We introduce PeeledHuman - a novel shape representation of the human body that is robust to self-occlusions. PeeledHuman encodes the human body as a set of Peeled Depth and RGB maps in 2D, obtained by performing raytracing on the 3D body model and extending each ray beyond its first intersection. This formulation allows us to handle self-occlusions efficiently compared to other representations. Given a monocular RGB image, we learn these Peeled maps in an end-to-end generative adversarial fashion using our novel framework - PeelGAN. We train PeelGAN using a 3D Chamfer loss and other 2D losses to generate multiple depth values per-pixel and a corresponding RGB field per-vertex in a dual-branch setup. In our simple non-parametric solution, the generated Peeled Depth maps are back-projected to 3D space to obtain a complete textured 3D shape. The corresponding RGB maps provide vertex-level texture details. We compare our method with current parametric and non-parametric methods in 3D reconstruction and find that we achieve state-of-theart-results. We demonstrate the effectiveness of our representation on publicly available BUFF and MonoPerfCap datasets as well as loose clothing data collected by our calibrated multi-Kinect setup.

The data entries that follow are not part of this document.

-- ==== Sys2Proof/Machine/Microcode.lean ====
section
/-! DEFINITION. The microword (R202 to R207) and the routine that patch microcode runs, with its checks (R212, R220). ROM
microwords are opaque (log entry 8). -/

namespace Sys2Proof.Machine

/-- Bits of a microword, lowest and number given. -/
def mwf (m : BitVec 128) (lo n : Nat) : Nat := m.toNat / 2 ^ lo % 2 ^ n

/-- A fetch (R201, R207, R220). -/
inductive Fetch where
  | word (m : BitVec 128)
  | unassigned
  | bad

/-- The patch RAM word that an enabled match register names for a ROM micro-address; a parity error disables every one
(R207, R220). -/
def Seq.matched (q : Seq) (upc : Nat) : Option (BitVec 10) :=
  if q.patchActive then q.matchRegs.lookup (BitVec.ofNat 14 upc) else none

/-- The microword at a micro-address, a match register's patch RAM word in place of ROM's. -/
def State.fetchMicro (s : State) (upc : Nat) : Fetch :=
  let ram := fun k => if s.seq.patchBad.contains k then Fetch.bad else .word (Tab.get 0 s.seq.patchRam k)
  if upc < 0x4000 then
    match s.seq.matched upc with
    | some k => ram k.toNat
    | none => .word (Config.microRom upc)
  else if upc < 0x4400 then ram (upc - 0x4000)
  else .unassigned

/-- Whether a fetch is from patch RAM. -/
def State.fromRam (s : State) (upc : Nat) : Bool :=
  decide (0x4000 ≤ upc) || (s.seq.matched upc).isSome

/-- Whether a microword holds a reserved code or a reserved bit (R202). -/
def mwReserved (m : BitVec 128) : Bool :=
  decide (22 < mwf m 47 5) || m.getLsbD 63 || decide (mwf m 64 2 = 3) || decide (5 < mwf m 68 3) ||
  decide (6 < mwf m 97 4) || decide (mwf m 101 2 = 3) || decide (mwf m 120 8 ≠ 0)

/-- A port: its base field's start and length, and its digit address (R203). -/
structure MPort where
  base : Nat
  len : Nat
  addr : Nat

/-- The port whose OFF, X and B fields lie at the bits given. The spec says of the sum base + MTx + OFF neither that it wraps
nor that MTx is signed: the model adds unsigned values without a wrap (log entry 73). -/
def mport (i : AInfo) (a : ArrArgs) (work : Nat) (mi : Micro) (off x b : Nat) : MPort :=
  let (base, len) := match b with
    | 0 => (a.dst.toNat, i.ldst) | 1 => (a.srca.toNat, i.lsrca) | 2 => (a.srcb.toNat, i.lsrcb) | _ => (work, i.work)
  let mt := match x with
    | 0 => 0 | 1 => mi.mt0.toNat | 2 => mi.mt1.toNat | _ => mi.mt2.toNat
  { base := base, len := len, addr := base + mt + off }

def MPort.idle (p : MPort) : Bool := p.len == 0
def MPort.inside (p : MPort) : Bool := decide (p.base ≤ p.addr) && decide (p.addr < p.base + p.len)

/-- Limit on the cycles between trap-safe points, by class (R212). -/
def classLimit (c : Nat) : Option Nat :=
  match c with
  | 0 => some 528 | 1 => some 64 | 2 => some 2 | _ => none

/-- Operand s of a microword as a plane: a state register, a neighbour's or the segment's link output, a constant
(R61, R70, R202); with it the PEs that met a CLOSED edge. At width w the paths join lanes (R83). -/
def Arr.operandS (a : Arr) (x : Ctx) (sel : Nat) (link : Plane) : Plane × Plane :=
  let w := a.w
  if sel < 16 then (planeOf (fun p => (a.reg x.u sel).getLsbD (if sel = 14 then p else p / w * w)), 0)
  else if sel < 20 then
    let dir := sel - 16
    let at_ := fun (p : Nat) => hops w a.edge x.on dir 1 (p / w)
    (planeOf (fun p => match at_ p with | .lane l => link.getLsbD (l * w + p % w) | _ => false),
     planeOf (fun p => match at_ p with | .closed => p % w == 0 && x.sel.getLsbD p | _ => false))
  else if sel = 20 then
    let inSeg := fun (p : Nat) => !a.starts x.on (p / w)
    let below := fun (p : Nat) => p / w - 1
    (planeOf (fun p => inSeg p && laneOn w x.on (below p) && link.getLsbD (below p * w + p % w)),
     planeOf (fun p => inSeg p && !laneOn w x.on (below p) && p % w == 0 && x.sel.getLsbD p))
  else if sel = 22 then (BitVec.allOnes 65536, 0)
  else (0, 0)

/-- L, S and K of one array cycle (R31): f by its truth table, the sum of each lane's digits with C, and the carry out
of the lane. -/
def Arr.cycleLSK (a : Arr) (x : Ctx) (tt : Nat) (binv : Bool) (pa pb ps : Plane) : Plane × Plane × (Nat → Bool) :=
  let w := a.w
  let b' := if binv then ~~~pb else pb
  let sum := fun l => pa.toNat >>> (l * w) % 2 ^ w + b'.toNat >>> (l * w) % 2 ^ w + (a.laneReg x.u 0 l).toNat
  (planeOf (fun p => tt.testBit (4 * (pa.getLsbD p).toNat + 2 * (pb.getLsbD p).toNat + (ps.getLsbD p).toNat)),
   planeOf (fun p => (sum (p / w)).testBit (p % w)),
   fun l => (sum l).testBit w)

/-- A state-register write of a microword: plain or ORed; a sticky bit is raised only by OR (R33, R35). At a width above 1 it
writes the lane's lowest PE, which holds the lane's set (R81); so it does for P too, of which R81 does not say whose a
microword writes (log entry 73). -/
def Arr.microReg (a : Arr) (x : Ctx) (n : Nat) (isOr : Bool) (v : Nat → Bool) : Arr :=
  a.writeReg x n (fun l =>
    let old := a.laneReg x.u n l
    if isOr then old || v l else if 8 ≤ n then old && v l else v l)

/-- One Banker plane, as bits of PEs (R228). -/
def Half.plane (h : Half) (d : Nat) : Plane :=
  let w := laneWidth h.width
  let lanes := mapLanes h.map
  planeOf (fun p =>
    let j := w * d + p % w
    let o := 4 * w * (p / w) + j / 8
    (Tab.get (h.fill lanes o) h.data o).getLsbD (j % 8))

/-- DRAM offset of the n-th plane from ARR_PADDR. -/
def State.planeAt (s : State) (n : Nat) : Nat := (s.planeOff.getD 0) + 8192 * n

/-- A plane's 8 KiB in the order of the plane window (R47). -/
def planeBytes (v : Plane) : List Byte := (List.range 8192).map (fun i => BitVec.ofNat 8 (v.toNat >>> (8 * i)))

/-- The plane that 8 KiB in that order hold. -/
def bytesPlane (bs : List Byte) : Plane := BitVec.ofNat 65536 (leNat bs)

/-- The load half, if it is fresh and cleared: "Banker plane ready" (R225, R227). -/
def State.bankerReady (s : State) : Bool := s.bnk.fresh && !(s.bnk.half s.bnk.loadHalf).clearing

/-- Start of a routine (R206). -/
def State.startUpc (s : State) (op : Byte) (a : ArrArgs) : BitVec 15 := (s.seq.entry (dispIndex op a)).setWidth 15

/-- The micro-state of a routine that starts: counters and temporaries undefined (R205). -/
def State.newMicro (s : State) (op : Byte) (a : ArrArgs) : Micro :=
  let r := Config.freeMicro s.freeCtr
  { upc := s.startUpc op a
    lc0 := r.extractLsb' 0 12, lc1 := r.extractLsb' 12 12, lc2 := r.extractLsb' 24 12, lc3 := r.extractLsb' 36 12
    mt0 := r.extractLsb' 48 11, mt1 := r.extractLsb' 59 11, mt2 := r.extractLsb' 70 11
    since := 0, plane := 0, got := false, ent := s.patchedEntry op a, dplane := 0, latch := none, draining := false, st := .ok }

/-- Loop counter k. -/
def Micro.lc (m : Micro) (k : Nat) : BitVec 12 :=
  match k with
  | 0 => m.lc0 | 1 => m.lc1 | 2 => m.lc2 | _ => m.lc3

def Micro.setLc (m : Micro) (k : Nat) (v : BitVec 12) : Micro :=
  match k with
  | 0 => { m with lc0 := v } | 1 => { m with lc1 := v } | 2 => { m with lc2 := v } | _ => { m with lc3 := v }

/-- MTCTL of one micro-temporary (R202). -/
def mtStep (v : BitVec 11) (ctl lit : Nat) : BitVec 11 :=
  match ctl with
  | 1 => v + 1 | 2 => v - 1 | 3 => BitVec.ofNat 11 lit | _ => v

/-- BCOND (R202). -/
def bcond (c : Nat) (lc : BitVec 12) (a : ArrArgs) (lit w : Nat) : Bool :=
  match c with
  | 0 => lc != 0 | 1 => lc == 0 | 2 => a.mod.getLsbD (lit % 16) | 3 => !a.mod.getLsbD (lit % 16)
  | 4 => w == 1 | 5 => w == 4 | _ => w == 16

/-- A patch RAM parity error (R220): without patchActive no match register is enabled. -/
def State.patchParity (s : State) : State :=
  { s with seq := { s.seq with dispatch := [], patchActive := false, pperr := true } }

/-- Whether the Banker's plane latch fills: the stream has its source, or the load half is ready (R227). -/
def State.planeReady (s : State) : Bool := s.bnk.streamFrom.isSome || s.bankerReady

/-- The wait of a microword (R208): none where its condition has arrived. -/
def State.microWait (s : State) (m : BitVec 128) (mi : Micro) : Option WaitCond :=
  if mi.got then none
  else match mwf m 68 3 with
    | 1 => if s.planeReady then none else some .bankerPlane
    | 2 => some .reduction
    | 3 => some .ocn
    | 4 => some (.timer (BitVec.ofNat 16 (mwf m 81 16)))
    | 5 => if mwf m 81 4 &&& s.arr.fieldPg.toNat = mwf m 81 4 then none else some (.fieldPower (BitVec.ofNat 4 (mwf m 81 4)))
    | _ => none

/-- DRAM made ready for a transfer of the sequencer; one whose wake is refused finds it absent. -/
def State.dramAwake (s : State) : State := (s.ensureOn initSeq domDDR).getD (s.wakeDenied initSeq domDDR)

/-- The requests of one plane at DRAM offset o counted, line by line, `st` their status (R302, R384). -/
def State.planeCount (s : State) (o : Nat) (wr : Bool) (st : Status) : State :=
  (lines (dramStart + o) 8192).foldl (fun (t : State) l =>
    t.ocnCount initSeq l.1 (if wr || st.carries then l.2 else 0) wr (if st.carries then some l.1 else none)) s

/-- One plane written to DRAM; the lines that it covers are dropped from the core's cache (R131, R132). -/
def State.drainPlane (s : State) (n : Nat) (v : Plane) : State × Status :=
  let q := s.dramAwake.dramWrite (s.planeAt n) (planeBytes v)
  let u := q.s.planeCount (s.planeAt n) true q.st
  (if q.st = .ok then u.dcDrop (dramStart + s.planeAt n) 8192 else u, q.st)

/-- One plane read from DRAM; the core's earlier stores are seen (R131, R132). -/
def State.fillPlane (s : State) (n : Nat) : State × Status × Plane :=
  let t := s.dramAwake.dcFlush (dramStart + s.planeAt n) 8192
  let q := t.dramRead (t.planeAt n) 8192
  (q.s.planeCount (t.planeAt n) false q.st, q.st, bytesPlane q.data)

Our proposed representation encodes a human body as a set of Peeled Depth & RGB maps from a given view. These maps are backprojected to 3D space in the camera coordinate frame to recover the 3D human body.

Method

In this paper, we tackle the problem of textured 3D human reconstruction from a single RGB image by introducing a novel shape representation, called PeeledHuman. Our proposed solution derives inspiration from the classical ray tracing approach in computer graphics. We estimate a fixed number of ray intersection points with the human body surface in the canonical view volume for every pixel in an image, yielding a multi-layered shape representation called PeeledHuman. PeeledHuman encodes a 3D shape as a set of depth maps called Peeled Depth maps. We further extend this layered representation to recover texture by capturing a discrete sampling of the continuous surface texture called Peeled RGB maps. Such a layered representation of the body shape addresses severe self-occlusions caused by complex body poses and viewpoint variations. Our representation is similar to depth peeling used in computer graphics for order-independent transparency. The proposed shape representation allows us to recover multiple 3D points that project to the same pixel in the 2D image plane. Thus, we reformulate the solution to the monocular textured 3D body reconstruction task as predicting a set of Peeled Depth & RGB maps. To achieve this dual-prediction task, we propose PeelGAN, a dual-task generative adversarial network that generates a set of depth and RGB maps in two different branches of the network. These predicted peeled maps are then back-projected to 3D space to obtain a point cloud. Our proposed representation enables an end-to-end, non-parametric and differentiable solution for textured 3D body reconstruction. It is important to note that our representation is not restricted only to human body models but can generalize well to any 3D shapes/scenes, given specific training data prior.

pipeline

PeelGAN overview: The dual-branch network generates Peeled Depth (D) and RGB (R) maps from an input image. The generated maps are each fed to a discriminator: one for RGB and one for Depth maps. The generated maps are backprojected to obtain the 3D human body represented as a point cloud (p) in the camera coordinate frame. We employ a Chamfer loss between the reconstructed 3D human body represented as a point cloud (p̂) point cloud and the ground-truth point cloud (p) along with several other 2D losses on the Peeled maps.

Contributions

We introduce PeeledHuman - a novel shape representation of the human body encoded as a set of Peeled Depth and RGB maps, that is robust to severe self-occlusions.

Our proposed representation is efficient in terms of both encoding 3D shapes as well as feed-forward time yielding superior quality of reconstructions with faster inference rates.

We propose PeelGAN - a complete end-to-end pipeline to reconstruct a textured 3D human body from a single RGB image using an adversarial approach.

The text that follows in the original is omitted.